Powered by AppSignal & Oban Pro

Zero-Shot Classification

livebooks/zero_shot.livemd

Zero-Shot Classification

> #### Livebook Desktop users {: .info} > > Livebook Desktop launches as a GUI app and does not inherit your terminal’s PATH. If Mix.install below fails with “cargo: command not found” or similar, your Rust toolchain isn’t visible to Livebook Desktop.
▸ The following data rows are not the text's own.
namespace Sys2Proof.Machine

/-! ### Banks and swaps (R133 to R135) -/

/-- Frames that may still take another pass: in a pipeline, on their way to recirculation, or waiting for it. -/
def State.livePkts (s : State) : List Pkt :=
  (s.sc.frames.filter fun e => s.sc.pipe.contains e.1 || e.2.copies.any fun c => decide (416 ≤ c.q) && decide (c.q < 424)).map Prod.snd

/-- PR_STAT.quiet (R133). -/
def State.prQuiet (s : State) : Bool := s.livePkts.isEmpty && (List.range s.lanes).all fun p => s.on (PT_IDLE_idle p)

/-- The ports that take a swap: those present, and port 48. -/
def State.prPorts (s : State) : List Nat := List.range s.lanes ++ [48]

/-- A grammar bank is write-locked (R133). -/
def State.grLocked (s : State) (b : Nat) : Bool :=
  !s.prQuiet && (s.prPorts.any (fun p => decide (s.grBank p = b)) || s.pr.grSwap.any (fun w => decide (w.bank = b))
    || (!s.on PR_GR_DRAINED_drained && decide (s.pr.grOld = b)))

/-- A rule bank, its key profiles and version, is write-locked (R133). -/
def State.rsLocked (s : State) (b : Nat) : Bool :=
  !s.prQuiet && (s.prPorts.any (fun p => decide (s.rsBank p = b)) || s.pr.rsSwap.any (fun w => decide (w.bank = b))
    || (!s.on PR_RS_DRAINED_drained && decide (s.pr.rsOld = b)))

/-- A write of a bank bit: a swap where it names another bank than the one in use and none waits, or than the last one that waits (R134). -/
def swapWrite (l : List BankSwap) (active b clk : Nat) : List BankSwap :=
  let base := match l.getLast? with | some w => w.bank | none => active
  if b = base then l else l ++ [⟨b, clk, [], false⟩]

/-- Of the swaps that have not started and were written before the capture point of this boundary the last one counts; where it names the
bank in use it is no swap (R35, R134). Later writes wait for the next boundary. -/
def swapCapture (l : List BankSwap) (active clk : Nat) : List BankSwap :=
  if l.any BankSwap.started then l
  else
    let before := l.filter fun w => decide (w.at' + 32 < clk)
    let after := l.filter fun w => !decide (w.at' + 32 < clk)
    match before.getLast? with
    | none => l
    | some w => if w.bank = active then after else w :: after

/-- PR_CTRL is written (R134). -/
def State.prSwap (s : State) (v : Word) : State :=
  { s with pr := { s.pr with
      grSwap := swapWrite s.pr.grSwap (s.get PR_STAT_gr_active) (bitsOf v 0 0) s.clk
      rsSwap := swapWrite s.pr.rsSwap (s.get PR_STAT_rs_active) (bitsOf v 1 1) s.clk } }

/-- The shadow of PR_CTRL: the banks named last. -/
def State.prCtrlShadow (s : State) : Word :=
  let b (l : List BankSwap) (a : Nat) := match l.getLast? with | some w => w.bank | none => a
  BitVec.ofNat 32 (b s.pr.grSwap (s.get PR_STAT_gr_active) + 2 * b s.pr.rsSwap (s.get PR_STAT_rs_active))

/-- Port `p` takes the first swap of a list at its frame boundary, where its capture point has passed and, for the first port, the
drain flag reads 1. Answers the list, whether the port applies the swap, and whether it is the first. -/
def swapAt (l : List BankSwap) (p clk : Nat) (drained : Bool) : List BankSwap × Option Nat × Bool :=
  match l with
  | [] => ([], none, false)
  | w :: rest =>
    if w.done.contains p ∨ ¬ w.at' + 32 < clk ∨ (¬ w.started ∧ ¬ drained) then (l, none, false)
    else ({ w with done := insertN p w.done, started := true } :: rest, some w.bank, !w.started)

/-- Has every port applied the first swap? -/
def State.swapDone (s : State) (l : List BankSwap) : Bool :=
  match l with
  | w :: _ => w.started && s.prPorts.all w.done.contains
  | [] => false

/-- The swaps apply at port `p` (R134): the drain flag clears at the first port, and the bank is in use for new frames once
every port has applied it. -/
def State.prSwapAt (s : State) (p : Nat) : State :=
  let g := swapAt (swapCapture s.pr.grSwap (s.get PR_STAT_gr_active) s.clk) p s.clk (s.on PR_GR_DRAINED_drained)
  let r := swapAt (swapCapture s.pr.rsSwap (s.get PR_STAT_rs_active) s.clk) p s.clk (s.on PR_RS_DRAINED_drained)
  let s := { s with pr := { s.pr with grSwap := g.1, rsSwap := r.1 } }
  let s := match g.2.1 with
    | some b =>
      let s := if g.2.2 then { s with pr := { s.pr with grOld := s.get PR_STAT_gr_active } }.set PR_GR_DRAINED_drained 0 else s
      { s with pr := { s.pr with grOf := s.pr.grOf.put 0 p b } }
    | none => s
  let s := match r.2.1 with
    | some b =>
      let s := if r.2.2 then { s with pr := { s.pr with rsOld := s.get PR_STAT_rs_active } }.set PR_RS_DRAINED_drained 0 else s
      { s with pr := { s.pr with rsOf := s.pr.rsOf.put 0 p b } }
    | none => s
  let s := if s.swapDone s.pr.grSwap then
      let b := (s.pr.grSwap.head?.map BankSwap.bank).getD 0
      (({ s with pr := { s.pr with grSwap := s.pr.grSwap.drop 1 } }).set PR_STAT_gr_active b).set PR_CTRL_gr_bank b
    else s
  if s.swapDone s.pr.rsSwap then
    let b := (s.pr.rsSwap.head?.map BankSwap.bank).getD 0
    (({ s with pr := { s.pr with rsSwap := s.pr.rsSwap.drop 1 } }).set PR_STAT_rs_active b).set PR_CTRL_rs_bank b
  else s

/-- Is `a` an address whose shadow the frame boundary of PR applies? -/
def prOf (a : Nat) : Bool := decide (groupOf a = .parser)

/-- The frame boundary of port `p` for PR. PR has one PR_PEND, and what waits in it applies together (R34); the spec does not say which port's
frame boundary this is, and the model takes the first of any port (log entry 58). A swap applies at each port's own (R134). -/
def State.prBoundary (s : State) (p : Nat) : State := (s.applyPend prOf).prSwapAt p

/-- PR_DRAIN_COMPLETE (R135): every port has applied a swap and no packet that used the old bank can take another pass. Both
kinds are looked at. -/
def execPrDrainComplete (s : State) : Host.Outcome State Fault Refusal :=
  let applied (l : List BankSwap) : Bool := match l with | w :: _ => !w.started | [] => true
  let gr := !s.on PR_GR_DRAINED_drained && applied s.pr.grSwap && s.livePkts.all fun x => decide (x.gr ≠ s.pr.grOld)
  let rs := !s.on PR_RS_DRAINED_drained && applied s.pr.rsSwap && s.livePkts.all fun x => decide (x.rs ≠ s.pr.rsOld)
  finishIf (gr || rs) s (
    let s := if gr then (s.set PR_GR_DRAINED_drained 1).raise PR_INT_STAT_gr_drained else s
    if rs then (s.set PR_RS_DRAINED_drained 1).raise PR_INT_STAT_rs_drained else s)

/-- A write to a locked bank is dropped (R133). -/
def State.bankDrop (s : State) : State := (s.inc PR_BANK_WR_DROP_count).raise PR_INT_STAT_bank_wr_drop

/-! ### The walk (R112 to R119) -/

/-- How a walk ends. -/
inductive WalkEnd where
  | resolved | unresolved | depth (detail : Nat) | length (level : Nat) | parity (clause : Nat)
deriving DecidableEq, Repr

/-- What a walk gives. `slots` lists the nouns written, the last first: slot, value, offset in the frame. -/
structure Walk where
  slots : List (Nat × Word × Nat)
  levels : List (Nat × Nat)
  classT : Bool
  sysClass : Nat
  out : WalkEnd
deriving DecidableEq, Repr

/-- A walk that has read nothing. -/
def Walk.start : Walk := ⟨[], [], false, 0, .unresolved⟩

/-- The value of a slot; one never written reads 0. -/
def Walk.slot (w : Walk) (n : Nat) : Word := ((w.slots.find? fun e => e.1 = n).map fun e => e.2.1).getD 0

/-- Was the slot written, and where does its field stand? -/
def Walk.placeOf (w : Walk) (n : Nat) : Option Nat := (w.slots.find? fun e => e.1 = n).map fun e => e.2.2

/-- A field to read: byte and bit offset, width. -/
structure Field where
  off : Nat
  bit : Nat
  width : Nat
deriving DecidableEq, Repr

/-- A field of a clause word, where width `z` stands for 0 and for the widths above `z`. -/
def Field.of (w : Word) (z : Nat) : Field :=
  let n := bitsOf w 15 11
  ⟨bitsOf w 7 0, bitsOf w 10 8, if n = 0 ∨ z < n then z else n⟩

/-- The first byte after the field, in a header that starts at `h`. -/
def Field.fin (f : Field) (h : Nat) : Nat := h + f.off + (f.bit + f.width + 7) / 8

/-- The field's value (R114). -/
def Field.read (f : Field) (b : Bytes) (h : Nat) : Nat :=
  let n := (f.bit + f.width + 7) / 8
  beAt b (h + f.off) n / 2 ^ (8 * n - f.bit - f.width) % 2 ^ f.width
Fix by creating ~/.livebookdesktop.sh with at minimum: > > sh > export PATH="$HOME/.cargo/bin:$PATH" > # If you use mise/asdf, also activate them here. > > > Restart Livebook Desktop after editing the file. See the project README for details on which toolchains are needed.

Mix.install([
  {:image_vision, "~> 0.2"},
  {:kino, "~> 0.14"},
  # Zero-shot uses a Bumblebee CLIP model directly via the persistent_term
  # cache. No serving config needed — first call loads the model lazily.
  {:bumblebee, "~> 0.6"},
  {:nx, "~> 0.10"},
  {:exla, "~> 0.10"}
])
# Use EXLA as the Nx backend so CLIP runs on the optimised path.
Nx.global_default_backend(EXLA.Backend)

Image.ZeroShot classifies an image against arbitrary labels you supply at call time, no retraining needed. Where Image.Classification is locked to its 1000 ImageNet classes, here you decide the label space per call. Powered by OpenAI CLIP ViT-B/32 (MIT, ~600 MB; downloads on first call).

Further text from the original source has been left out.